Come decidete a chi vendere o meno un orologio?

«Questo è un altro grande problema. Cerchiamo, come è naturale, di avere un occhio di riguardo per i nostri clienti: il collezionista che ha speso tanto, non può non essere premiato. Dall’altro canto, il ragazzo che neanche pensa alla speculazione, ma che vuole indossare un modello importante, come fai a farlo “entrare” nel giro? Certo, ogni tanto cerchiamo di accontentare questa clientela giovane, però sono delle pillole.»

C’è una clientela giovanissima che si sta avvicinando all’Alta Orologeria.

«Sì, ci sono dei ragazzi asiatici con enormi disponibilità economiche. Ma anche europei e persino italiani. Spesso le loro scelte sono indirizzate più verso uno specifico modello piuttosto, del quale non conoscono neanche il produttore. In questo caso è importante riuscire a fare della cultura dell’orologio, trasmettere i valori che esso contiene.»

Quante lavorano per Bartorelli? «Sono quarantacinque persone.»
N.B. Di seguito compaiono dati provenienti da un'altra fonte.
-- ==== Sys2Proof/Laws/CmdPair.lean ====
section
/-! SUPPORT. What each operation of Machine/CmdPair.lean keeps (`Kept`). -/

set_option linter.unusedTactic false
set_option linter.unreachableTactic false

namespace Sys2Proof.Machine

theorem execPairRoleTimer_kept {s₀ s t₁ : State} (hK : Kept s₀ s) (e : (execPairRoleTimer s) = .next t₁) : Kept s₀
    t₁ := by
  unfold execPairRoleTimer at e
  cases e
  repeat' first
      | (with_reducible first | assumption | apply roleTimer_kept | apply onLive_kept | apply Kept.foldl | rfl)
      | (intro _) | with_reducible apply Kept.ite | split | with_reducible refine Kept.mk' ?_ ?_ ?_ ?_

theorem execPairHelloRx_kept {s₀ : State} {h : PairHello} {s t₁ : State} (hK : Kept s₀ s) (e : (execPairHelloRx h
    s) = .next t₁) : Kept s₀ t₁ := by
  unfold execPairHelloRx at e
  cases e
  repeat' first
      | (with_reducible first | assumption | apply onLive_kept | apply pairHello_kept | apply Kept.foldl | rfl)
      | (intro _) | with_reducible apply Kept.ite | split | with_reducible refine Kept.mk' ?_ ?_ ?_ ?_

theorem execLeaseTimer_kept {s₀ s t₁ : State} (hK : Kept s₀ s) (e : (execLeaseTimer s) = .next t₁) : Kept s₀ t₁ := by
  unfold execLeaseTimer at e
  cases e
  repeat' first
      | (with_reducible first | assumption | apply leaseTimer_kept | apply onLive_kept | apply Kept.foldl | rfl)
      | (intro _) | with_reducible apply Kept.ite | split | with_reducible refine Kept.mk' ?_ ?_ ?_ ?_

theorem execLeaseRx_kept {s₀ : State} {no : Option Word} {s t₁ : State} (hK : Kept s₀ s) (e : (execLeaseRx no s) =
    .next t₁) : Kept s₀ t₁ := by
  unfold execLeaseRx at e
  cases e
  repeat' first
      | (with_reducible first | assumption | apply onLive_kept | apply leaseRx_kept | apply Kept.foldl | rfl)
      | (intro _) | with_reducible apply Kept.ite | split | with_reducible refine Kept.mk' ?_ ?_ ?_ ?_

theorem execLackRx_kept {s₀ : State} {edge : Bool} {s t₁ : State} (hK : Kept s₀ s) (e : (execLackRx edge s) =
    .next t₁) : Kept s₀ t₁ := by
  unfold execLackRx at e
  cases e
  repeat' first
      | (with_reducible first | assumption | apply onLive_kept | apply lackRx_kept | apply Kept.foldl | rfl)
      | (intro _) | with_reducible apply Kept.ite | split | with_reducible refine Kept.mk' ?_ ?_ ?_ ?_

theorem execLackLoss_kept {s₀ s t₁ : State} (hK : Kept s₀ s) (e : (execLackLoss s) = .next t₁) : Kept s₀ t₁ := by
  unfold execLackLoss at e
  cases e
  repeat' first
      | (with_reducible first | assumption | apply onLive_kept | apply lackLoss_kept | apply Kept.foldl | rfl)
      | (intro _) | with_reducible apply Kept.ite | split | with_reducible refine Kept.mk' ?_ ?_ ?_ ?_

theorem execLeaseExpiry_kept {s₀ : State} {busy : BitVec 32} {s t₁ : State} (hK : Kept s₀ s) (e : (execLeaseExpiry
    busy s) = .next t₁) : Kept s₀ t₁ := by
  unfold execLeaseExpiry at e
  cases e
  repeat' first
      | (with_reducible first | assumption | apply leaseExpiry_kept | apply onLive_kept | apply Kept.foldl | rfl)
      | (intro _) | with_reducible apply Kept.ite | split | with_reducible refine Kept.mk' ?_ ?_ ?_ ?_

theorem execYield_kept {s₀ : State} {m : Master} {s t₁ : State} (hK : Kept s₀ s) (e : (execYield m s) = .next t₁)
    : Kept s₀ t₁ := by
  unfold execYield at e
  cases e
  repeat' first
      | (with_reducible first | assumption | apply pairYield_kept | apply onLive_kept | apply Kept.foldl | rfl)
      | (intro _) | with_reducible apply Kept.ite | split | with_reducible refine Kept.mk' ?_ ?_ ?_ ?_

theorem execHandover_kept {s₀ : State} {busy : BitVec 32} {s t₁ : State} (hK : Kept s₀ s) (e : (execHandover busy
    s) = .next t₁) : Kept s₀ t₁ := by
  unfold execHandover at e
  cases e
  repeat' first
      | (with_reducible first | assumption | apply onLive_kept | apply handover_kept | apply Kept.foldl | rfl)
      | (intro _) | with_reducible apply Kept.ite | split | with_reducible refine Kept.mk' ?_ ?_ ?_ ?_

theorem execClaim_kept {s₀ s t₁ : State} (hK : Kept s₀ s) (e : (execClaim s) = .next t₁) : Kept s₀ t₁ := by
  unfold execClaim at e
  cases e
  repeat' first
      | (with_reducible first | assumption | apply onLive_kept | apply claim_kept | apply Kept.foldl | rfl)
      | (intro _) | with_reducible apply Kept.ite | split | with_reducible refine Kept.mk' ?_ ?_ ?_ ?_

theorem execVblockRx_kept {s₀ : State} {b : VerdictBlock} {s t₁ : State} (hK : Kept s₀ s) (e : (execVblockRx b s)
    = .next t₁) : Kept s₀ t₁ := by
  unfold execVblockRx at e
  cases e
  repeat' first
      | (with_reducible first | assumption | apply onLive_kept | apply vblockRx_kept | apply Kept.foldl | rfl)
      | (intro _) | with_reducible apply Kept.ite | split | with_reducible refine Kept.mk' ?_ ?_ ?_ ?_

theorem execNoticeRx_kept {s₀ : State} {n : PairNotice} {s t₁ : State} (hK : Kept s₀ s) (e : (execNoticeRx n s) =
    .next t₁) : Kept s₀ t₁ := by
  unfold execNoticeRx at e
  cases e
  repeat' first
      | (with_reducible first | assumption | apply noticeRx_kept | apply onLive_kept | apply Kept.foldl | rfl)
      | (intro _) | with_reducible apply Kept.ite | split | with_reducible refine Kept.mk' ?_ ?_ ?_ ?_

theorem execStateRx_kept {s₀ : State} {r : PairState} {s t₁ : State} (hK : Kept s₀ s) (e : (execStateRx r s) =
    .next t₁) : Kept s₀ t₁ := by
  unfold execStateRx at e
  cases e
  repeat' first
      | (with_reducible first | assumption | apply onLive_kept | apply stateRx_kept | apply Kept.foldl | rfl)
      | (intro _) | with_reducible apply Kept.ite | split | with_reducible refine Kept.mk' ?_ ?_ ?_ ?_

theorem execCatchUpPass_kept {s₀ s t₁ : State} (hK : Kept s₀ s) (e : (execCatchUpPass s) = .next t₁) : Kept s₀ t₁ := by
  unfold execCatchUpPass at e
  cases e
  repeat' first
      | (with_reducible first | assumption | apply catchUp_kept | apply onLive_kept | apply Kept.foldl | rfl)
      | (intro _) | with_reducible apply Kept.ite | split | with_reducible refine Kept.mk' ?_ ?_ ?_ ?_

theorem execPairMsgSend_kept {s₀ : State} {m : Master} {s t₁ : State} (hK : Kept s₀ s) (e : (execPairMsgSend m s)
    = .next t₁) : Kept s₀ t₁ := by
  unfold execPairMsgSend at e
  cases e
  repeat' first
      | (with_reducible first | assumption | apply onLive_kept | apply pairMsgSend_kept | apply Kept.foldl | rfl)
      | (intro _) | with_reducible apply Kept.ite | split | with_reducible refine Kept.mk' ?_ ?_ ?_ ?_

theorem execPairMsgPop_kept {s₀ : State} {m : Master} {s t₁ : State} (hK : Kept s₀ s) (e : (execPairMsgPop m s) =
    .next t₁) : Kept s₀ t₁ := by
  unfold execPairMsgPop at e
  cases e
  repeat' first
      | (with_reducible first | assumption | apply pairMsgPop_kept | apply onLive_kept | apply Kept.foldl | rfl)
      | (intro _) | with_reducible apply Kept.ite | split | with_reducible refine Kept.mk' ?_ ?_ ?_ ?_

theorem execPairMsgRx_kept {s₀ : State} {ws : List Word} {s t₁ : State} (hK : Kept s₀ s) (e : (execPairMsgRx ws s)
    = .next t₁) : Kept s₀ t₁ := by
  unfold execPairMsgRx at e
  cases e
  repeat' first
      | (with_reducible first | assumption | apply onLive_kept | apply pairMsgRx_kept | apply Kept.foldl | rfl)
      | (intro _) | with_reducible apply Kept.ite | split | with_reducible refine Kept.mk' ?_ ?_ ?_ ?_

theorem execDiagRx_kept {s₀ : State} {d : PairDiag} {s t₁ : State} (hK : Kept s₀ s) (e : (execDiagRx d s) = .next
    t₁) : Kept s₀ t₁ := by
  unfold execDiagRx at e
  cases e
  repeat' first
      | (with_reducible first | assumption | apply onLive_kept | apply diagRx_kept | apply Kept.foldl | rfl)
      | (intro _) | with_reducible apply Kept.ite | split | with_reducible refine Kept.mk' ?_ ?_ ?_ ?_

theorem execPairHelloDiagTimer_kept {s₀ s t₁ : State} (hK : Kept s₀ s) (e : (execPairHelloDiagTimer s) = .next t₁)
    : Kept s₀ t₁ := by
  unfold execPairHelloDiagTimer at e
  cases e
  repeat' first
      | (with_reducible first | assumption | apply pairTimer_kept | apply onLive_kept | apply Kept.foldl | rfl)
      | (intro _) | with_reducible apply Kept.ite | split | with_reducible refine Kept.mk' ?_ ?_ ?_ ?_

end Sys2Proof.Machine
end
Questo è un altro dato sottovalutato: alcune orologerie sono delle piccole o medie imprese. Generano lavoro e benessere sia direttamente ai loro dipendenti, che indirettamente con tutti i servizi di cui usufruiscono. Nella mia esperienza, ho capito che realtà come la vostra sono molto attente all’etica del lavoro, capisaldi all’interno della loro realtà territoriale. Tutto questo andrebbe salvaguardato anche a livello pubblico?

«Sì. Abbiamo delle competenze, anche per quanto riguarda la gioielleria, uniche. Però tutto quello che facciamo, a ogni livello, per salvaguardare e migliorare il nostro lavoro e quello di chi lavora con noi, viene esclusivamente dai nostri sforzi. Non ci sono associazioni. Non c’è uno Stato.

Per la formazione come fate?

«Trovare del personale specializzato è veramente difficile, tanto più che io sono un pignolo esagerato. Quando però incontriamo qualcuno di valido, sono il primo a dare il giusto riconoscimento, anche economico: il personale qualificato e propositivo per l’azienda non è un costo, ma un’opportunità.»

Hublot Classic Fusion personalizzato sul fondello e realizzato in serie limitata per l’apertura della boutique di Forte dei Marmi.